What to do: Which of the lines below mention the word "base"? Pull each one out.

____________

-- ==== Sys2Proof/Machine/Front.lean ====
section
/-!
DEFINITION. The raw front end of a frame: alignment, black level, defects, shading and the raw tap (06 R145 to
R166), as functions of the frame as received and the parameters of its gate.
-/
namespace Sys2Proof.Machine

/-! ### Planes -/

/-- A plane of values. -/
structure Plane where
  w  : Nat
  h  : Nat
  px : Array Int

def Plane.make (w h : Nat) (f : Nat → Nat → Int) : Plane :=
  ⟨w, h, ((List.range (w * h)).map fun i => f (i % w) (i / w)).toArray⟩

def Plane.at (p : Plane) (x y : Nat) : Int := p.px.getD (y * p.w + x) 0

/-- The mirror of a position about the nearest edge: −k reads k, n − 1 + k reads n − 1 − k (07 R176). -/
def mirror (n : Nat) (i : Int) : Nat :=
  if i < 0 then min i.natAbs (n - 1)
  else if i < n then i.toNat
  else (2 * ((n : Int) - 1) - i).toNat

def Plane.mir (p : Plane) (x y : Int) : Int := p.at (mirror p.w x) (mirror p.h y)

/-- Saturation to a range, and whether it acted (R147). -/
def satTo (lo hi v : Int) : Int × Nat := if v < lo then (lo, 1) else if hi < v then (hi, 1) else (v, 0)

/-- A plane from values that carry a count, and the sum of the counts. -/
def Plane.counted (w h : Nat) (f : Nat → Nat → Int × Nat) : Plane × Nat :=
  let l := (List.range (w * h)).map fun i => f (i % w) (i / w)
  (⟨w, h, (l.map (·.1)).toArray⟩, sumBy (·.2) l)

/-! ### Parameters -/

def frontN (params : List (Nat × List Byte)) (p i : Nat) : Nat := leNat (parOf params (pkey 0x06 p i))
def frontB (params : List (Nat × List Byte)) (p i : Nat) : List Byte := parOf params (pkey 0x06 p i)

/-- A defect table entry: kind, row, column (R154). -/
structure Defect where
  kind : Nat
  row  : Nat
  col  : Nat
deriving DecidableEq, Repr

def defectOf (w : Nat) : Defect := ⟨bits w 31 29, bits w 28 15, bits w 14 0⟩
def defectWord (r c : Nat) : Nat := r * 2 ^ 15 + c

def defectTable (bs : List Byte) : List Defect :=
  (chunks 4 (bs.length / 4) bs).map fun b => defectOf (leNat b)

/-- Dark columns L and R of a die (R152). -/
def darkL (params : List (Nat × List Byte)) (p i : Nat) : Nat := u8 (frontB params p (0x40 + i)) 0
def darkR (params : List (Nat × List Byte)) (p i : Nat) : Nat := u8 (frontB params p (0x40 + i)) 1

/-- The dies of one row of dies (R152). -/
def rowDies (c : CapCfg) : List Nat :=
  match c.arr with
  | 0 => List.range c.dies
  | 1 => [0]
  | _ => [0, 1]

/-- Merged columns that remain once the dark columns are removed (R152). -/
def devCols (params : List (Nat × List Byte)) (p : Nat) (c : CapCfg) : List Nat :=
  (rowDies c).flatMap fun i =>
    (List.range (dieW c i - darkL params p i - darkR params p i)).map fun x => dieLeft c i + darkL params p i + x

/-- The size of the developed frame (R152). -/
def devW (params : List (Nat × List Byte)) (p : Nat) (c : CapCfg) : Nat :=
  sumBy (fun i => dieW c i - darkL params p i - darkR params p i) (rowDies c)
def devH (c : CapCfg) : Nat := mergedH c

/-- The die of a merged position (05 R124). -/
def dieOf (c : CapCfg) (x y : Nat) : Nat :=
  ((List.range c.dies).find? fun i =>
    decide (dieLeft c i ≤ x) && decide (x < dieLeft c i + dieW c i) && decide (dieTop c i ≤ y) &&
    decide (y < dieTop c i + dieH c i)).getD 0

/-! ### Received samples (05 R126 to R129) -/

/-- A pixel of a die line, from the segments received. -/
def segPixel (segs : List Seg) (l x : Nat) : Option Nat :=
  (segs.find? fun s => s.line == l && decide (s.offset ≤ x) && decide (x < s.offset + s.samples.length)).bind
    fun s => s.samples[x - s.offset]?

/-- A missing pixel takes the nearest received pixel two places to its left, and so on, or 0 (05 R128). -/
def leftPixel (segs : List Seg) (l : Nat) : Nat → Nat
  | x + 2 => match segPixel segs l x with
    | some v => v
    | none => leftPixel segs l x
  | _ => 0

/-- The source line of merged line `y`: missing lines repeat the last two complete lines alternately (05 R129). -/
def sourceLine (f : Frame) (y : Nat) : Nat := if y < f.lines then y else f.lines - 2 + (y - f.lines) % 2

/-- The sample at a merged position. -/
def rawSample (f : Frame) (c : CapCfg) (x y : Nat) : Nat :=
  let y := sourceLine f y
  let i := dieOf c x y
  let die := f.dies.getD i DieFrame.empty
  if die.allFill then 0
  else
    let l := y - dieTop c i
    let lx := x - dieLeft c i
    match segPixel die.segs l lx with
    | some v => v
    | none => leftPixel die.segs l lx

/-! ### Clamp (R150) -/

/-- The aligned optical-black samples of channel `ch` of a die that lie in the clamp rows and window. -/
def clampSamples (params : List (Nat × List Byte)) (p : Nat) (c : CapCfg) (die : DieFrame) (i ch : Nat) : List Nat :=
  let rows := frontB params p 0x30
  let win := frontB params p (0x34 + i)
  let r0 := u8 rows 0
  let rn := u8 rows 1
  let c0 := u16 win 0
  let cn := u16 win 2
  die.ob.flatMap fun s =>
    if s.line < r0 ∨ r0 + rn ≤ s.line then []
    else (s.samples.zipIdx.filter fun v =>
        let col := s.offset + v.2
        decide (c0 ≤ col) && decide (col < c0 + cn) && 2 * (s.line % 2) + (dieLeft c i + col) % 2 == ch).map
          fun v => 4 * (v.1 * 2 ^ (16 - c.depth))

/-- The new estimate of one channel, and whether it was held (R150). -/
def clampStep (samples : List Nat) (est reject k : Nat) : Nat × Bool :=
  let ok := samples.filter fun (a : Nat) => reject == 0 || decide (((a : Int) - (est : Int)).natAbs ≤ 4 * reject)
  if ok.length < 256 then (est, true)
  else
    let sum := sumBy id ok
    let m : Int := ((2 * sum + ok.length) / (2 * ok.length) : Nat)
    (((est : Int) + (m - est) / (2 ^ k : Nat)).toNat, false)

/-- Estimates of the 16 channels after this frame's optical-black rows, and the dies held. -/
def frameClamp (f : Frame) (p : Nat) (c : CapCfg) (base : List Nat) : List Nat × List Nat :=
  if frontN f.params p 0 ≠ 2 then (base, [])
  else
    let reject := frontN f.params p 0x38
    let k := frontN f.params p 0x39
    let l := (List.range 16).map fun j =>
      if j / 4 < c.dies then
        clampStep (clampSamples f.params p c (f.dies.getD (j / 4) DieFrame.empty) (j / 4) (j % 4)) (base.getD j 0)
          reject k
      else (base.getD j 0, false)
    (l.map (·.1), (List.range 4).filter fun i => (List.range 4).any fun ch => (l.getD (4 * i + ch) (0, false)).2)

/-- The black subtracted, in quarters, per die and channel (R148). -/
def blackOf (params : List (Nat × List Byte)) (p : Nat) (est : List Nat) (j : Nat) : Int :=
  match frontN params p 0 with
  | 0 => 0
  | 1 => frontN params p (0x10 + j)
  | _ => (est.getD j 0 : Int) + toSigned 16 (frontN params p (0x20 + j))

/-! ### The stages -/

/-- What the front end makes of a frame. -/
structure FrontOut where
  cols  : Array Nat
  d3    : Plane           -- after stage 3
  s4    : Plane           -- after stage 4
  sat   : Nat
  dyn   : Nat
  rowClip : Nat
  unres : Nat
  held  : List Nat        -- dies whose clamp was held
  est   : List Nat
  flags : List (Nat × Nat) -- row and column, merged, of the dynamic flags

/-- Distance of same-colour neighbours (R156). -/
def cfaStep (cfa : Nat) : Nat := if cfa = 5 then 1 else if cfa = 4 then 4 else 2

/-- The eight neighbour offsets, in the order H, V, D1, D2 as pairs (R157). -/
def neighbourPairs (s : Int) : List ((Int × Int) × (Int × Int)) :=
  [((-s, 0), (s, 0)), ((0, -s), (0, s)), ((-s, -s), (s, s)), ((s, -s), (-s, s))]

/-- The value that replaces a pixel, from the usable neighbours' B2 values; none when there is none (R157). -/
def replaceValue (pairs : List (Option Int × Option Int)) : Option Int :=
  let full := pairs.filterMap fun pr => match pr with
    | (some a, some b) => some (a, b)
    | _ => none
  match full with
  | pr :: rest =>
    let best := rest.foldl (fun (m : Int × Int) x => if (x.1 - x.2).natAbs < (m.1 - m.2).natAbs then x else m) pr
    some ((best.1 + best.2 + 1) / 2)
  | [] =>
    let vs := pairs.flatMap fun pr => pr.1.toList ++ pr.2.toList
    if vs.isEmpty then none
    else
      let n : Int := vs.length
      some ((2 * vs.foldl (· + ·) 0 + n) / (2 * n))

/-- Row-noise correction of a die's line: the correction and whether it was clipped (R153). -/
def rowNoise (darks : List Int) (strength limit : Nat) : Int × Nat :=
  if darks.length < 8 then (0, 0)
  else
    let n : Int := darks.length
    let m := (2 * darks.foldl (· + ·) 0 + n) / (2 * n)
    let rc := (m * strength + 32) / 64
    if rc < -(limit : Int) then (-(limit : Int), 1) else if (limit : Int) < rc then ((limit : Int), 1) else (rc, 0)

/-- A shading set: its words, none when it was never loaded (R160). -/
def shadingSet (params : List (Nat × List Byte)) (p i : Nat) : Option (Array Nat) :=
  match frontB params p (0x60 + i) with
  | [] => none
  | bs => some ((chunks 2 (bs.length / 2) bs).map leNat).toArray

/-- The gain of one grid node: a set alone, or the blend of two (R162). A set that was never loaded stands for
gain 0x4000: notes/assumptions/21.md. -/
def gridGain (a b : Option (Array Nat)) (alpha i : Nat) : Int :=
  let ga : Int := (a.elim 0x4000 (·.getD i 0x4000) : Nat)
  let gb : Int := (b.elim 0x4000 (·.getD i 0x4000) : Nat)
  ga + ((gb - ga) * alpha + 128) / 256

/-- The shading gain at a developed position (R161). -/
def shadeGain (node : Nat → Nat → Int) (w h x y : Nat) : Int :=
  let xq := if w ≤ 1 then 0 else x * 64 * 65536 / (w - 1)
  let yq := if h ≤ 1 then 0 else y * 32 * 65536 / (h - 1)
  let i := if xq / 65536 = 64 then 63 else xq / 65536
  let u : Int := if xq / 65536 = 64 then 65536 else xq % 65536
  let j := if yq / 65536 = 32 then 31 else yq / 65536
  let v : Int := if yq / 65536 = 32 then 65536 else yq % 65536
  (node i j * (65536 - u) * (65536 - v) + node (i + 1) j * u * (65536 - v) + node i (j + 1) * (65536 - u) * v +
    node (i + 1) (j + 1) * u * v + 2 ^ 31) / 2 ^ 32

/-- The shading plane of a position (R160). -/
def shadePlane (cfa x y : Nat) : Nat :=
  if cfa = 5 then 0 else if cfa = 4 then 2 * (y / 2 % 2) + x / 2 % 2 else 2 * (y % 2) + x % 2

/-- Stages 1 to 4 of a frame (R145). `base` is the stored clamp estimates before it. -/
def frontEnd (f : Frame) (p : Nat) (base : List Nat) : FrontOut :=
  let c := capCfg f.params p
  let cols := (devCols f.params p c).toArray
  let w := cols.size
  let h := devH c
  let table := defectTable (frontB f.params p 0x50)
  let (est, held) := frameClamp f p c base
  let quarters := fun (x y : Nat) =>
    let i := dieOf c x y
    4 * ((rawSample f c x y * 2 ^ (16 - c.depth) : Nat) : Int) - blackOf f.params p est (4 * i + 2 * (y % 2) + x % 2)
  -- stage 2: black
  let (b, sat1) := Plane.counted w h fun x y => satTo (-32768) 65535 ((quarters (cols.getD x 0) y + 2) / 4)
  -- row noise
  let noise := frontB f.params p 0x44
  let listed := fun (x y : Nat) => table.any fun e => e.row == y && e.col == x
  let rcs := (List.range h).map fun y => (rowDies c).map fun i0 =>
    let i := dieOf c (dieLeft c i0) y
    if u8 noise 0 = 0 then ((0 : Int), 0)
    else
      let wd := dieW c i
      let dark := (List.range (darkL f.params p i)) ++
        (List.range (darkR f.params p i)).map fun k => wd - darkR f.params p i + k
      rowNoise ((dark.filter fun x => !listed (dieLeft c i + x) y).map fun x => quarters (dieLeft c i + x) y)
        (u8 noise 1) (u16 noise 2)
  let rcArr := (rcs.map fun l => (l.map (·.1)).toArray).toArray
  let colDie := fun (x : Nat) => (rowDies c).findIdx fun i =>
    decide (dieLeft c i ≤ cols.getD x 0) && decide (cols.getD x 0 < dieLeft c i + dieW c i)
  let (b2, sat2) := Plane.counted w h fun x y =>
    satTo (-32768) 65535 (b.at x y - (rcArr.getD y #[]).getD (colDie x) 0)
  -- stage 3: defects
  let step := cfaStep f.cfa
  let inside := fun (x y : Int) => decide (0 ≤ x) && decide (x < w) && decide (0 ≤ y) && decide (y < h)
  let tableAt := fun (x y : Nat) => table.find? fun e => e.row == y && e.col == cols.getD x 0
  let marked := Plane.make w h fun x y => match tableAt x y with
    | some e => if e.kind = 0 then 2 else 1
    | none => 0
  let usable0 := fun (x y : Int) => inside x y && marked.at x.toNat y.toNat == 0
  let dynP := frontB f.params p 0x51
  let mode := u8 dynP 0
  let flags := Plane.make w h fun x y =>
    if mode = 0 ∨ marked.at x y ≠ 0 then 0
    else
      let vs := (neighbourPairs step).flatMap fun pr => [pr.1, pr.2].filterMap fun o =>
        if usable0 (x + o.1) (y + o.2) then some (b2.at (x + o.1 : Int).toNat (y + o.2 : Int).toNat) else none
      match vs with
      | v :: rest =>
        if vs.length < 4 then 0
        else
          let mx := rest.foldl max v
          let mn := rest.foldl min v
          let t := b2.at x y
          let hot := mx + (u16 dynP 1 : Int) + (u8 dynP 3 * mx.natAbs : Nat) / 256
          let cold := mn - (u16 dynP 4 : Int) - ((u8 dynP 6 * mn.natAbs / 256 : Nat) : Int)
          if (bit mode 0 && decide (hot < t)) || (bit mode 1 && decide (t < cold)) then 1 else 0
      | [] => 0
  let usable := fun (x y : Int) => usable0 x y && flags.at x.toNat y.toNat == 0
  let d3u := (List.range (w * h)).map fun k =>
    let x := k % w
    let y := k / w
    if marked.at x y = 2 ∨ flags.at x y = 1 then
      let get := fun (o : Int × Int) =>
        if usable (x + o.1) (y + o.2) then some (b2.at (x + o.1 : Int).toNat (y + o.2 : Int).toNat) else none
      match replaceValue ((neighbourPairs step).map fun pr => (get pr.1, get pr.2)) with
      | some v => (v, 0)
      | none => (0, 1)
    else (b2.at x y, 0)
  let d3 : Plane := ⟨w, h, (d3u.map (·.1)).toArray⟩
  -- stage 4: shading and gain
  let sel := frontB f.params p 0x68
  let sa := shadingSet f.params p (u8 sel 0)
  let sb := shadingSet f.params p (u8 sel 1)
  let alpha := u16 sel 2
  let dg : Int := frontN f.params p 0x69
  let flat := sa.isNone && (sb.isNone || alpha == 0)
  let (s4, sat4) := Plane.counted w h fun x y =>
    let g := if flat then 0x4000 else
      shadeGain (fun i j => gridGain sa sb alpha (shadePlane f.cfa x y * 2145 + j * 65 + i)) w h x y
    satTo (-32768) 131071 ((d3.at x y * g * dg + 2 ^ 26) / 2 ^ 27)
  { cols := cols, d3 := d3, s4 := s4, sat := sat1 + sat2 + sat4,
    dyn := sumBy (fun v => v.toNat) flags.px.toList,
    rowClip := sumBy (fun l => sumBy (·.2) l) rcs, unres := sumBy (·.2) d3u, held := held, est := est,
    flags := (List.range (w * h)).filterMap fun k =>
      if flags.at (k % w) (k / w) = 1 then some (k / w, cols.getD (k % w) 0) else none }

/-- The raw tap's sample at points 1 and 2, and whether it was clipped (R165). -/
def rawTapValue (v : Int) (pedestal depth : Nat) : Nat × Nat :=
  let t := v + pedestal
  let k := 16 - depth
  let h : Int := if k = 0 then 0 else 2 ^ (k - 1)
  let c1 := if t < 0 ∨ 65535 < t then 1 else 0
  let r := ((clampI 0 65535 t + h) / (2 ^ k : Nat)).toNat
  if 2 ^ depth ≤ r then (2 ^ depth - 1, 1) else (r, c1)

/-- The raw tap's samples of a frame, its size and its clip count (R164, R165). -/
def rawTap (f : Frame) (p point depth : Nat) (o : FrontOut) : Nat × Nat × List Nat × Nat :=
  let c := capCfg f.params p
  if point = 0 then
    let w := mergedW c
    let h := mergedH c
    (w, h, (List.range (w * h)).map fun k => rawSample f c (k % w) (k / w), 0)
  else
    let pl := if point = 1 then o.d3 else o.s4
    let l := pl.px.toList.map fun v => rawTapValue v (frontN f.params p 0x70) depth
    (pl.w, pl.h, l.map (·.1), sumBy (·.2) l)

end Sys2Proof.Machine
end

____________

Task result:
def frameClamp (f : Frame) (p : Nat) (c : CapCfg) (base : List Nat) : List Nat × List Nat :=
  if frontN f.params p 0 ≠ 2 then (base, [])
        clampStep (clampSamples f.params p c (f.dies.getD (j / 4) DieFrame.empty) (j / 4) (j % 4)) (base.getD j 0)
      else (base.getD j 0, false)
/-- Stages 1 to 4 of a frame (R145). `base` is the stored clamp estimates before it. -/
def frontEnd (f : Frame) (p : Nat) (base : List Nat) : FrontOut :=
  let (est, held) := frameClamp f p c base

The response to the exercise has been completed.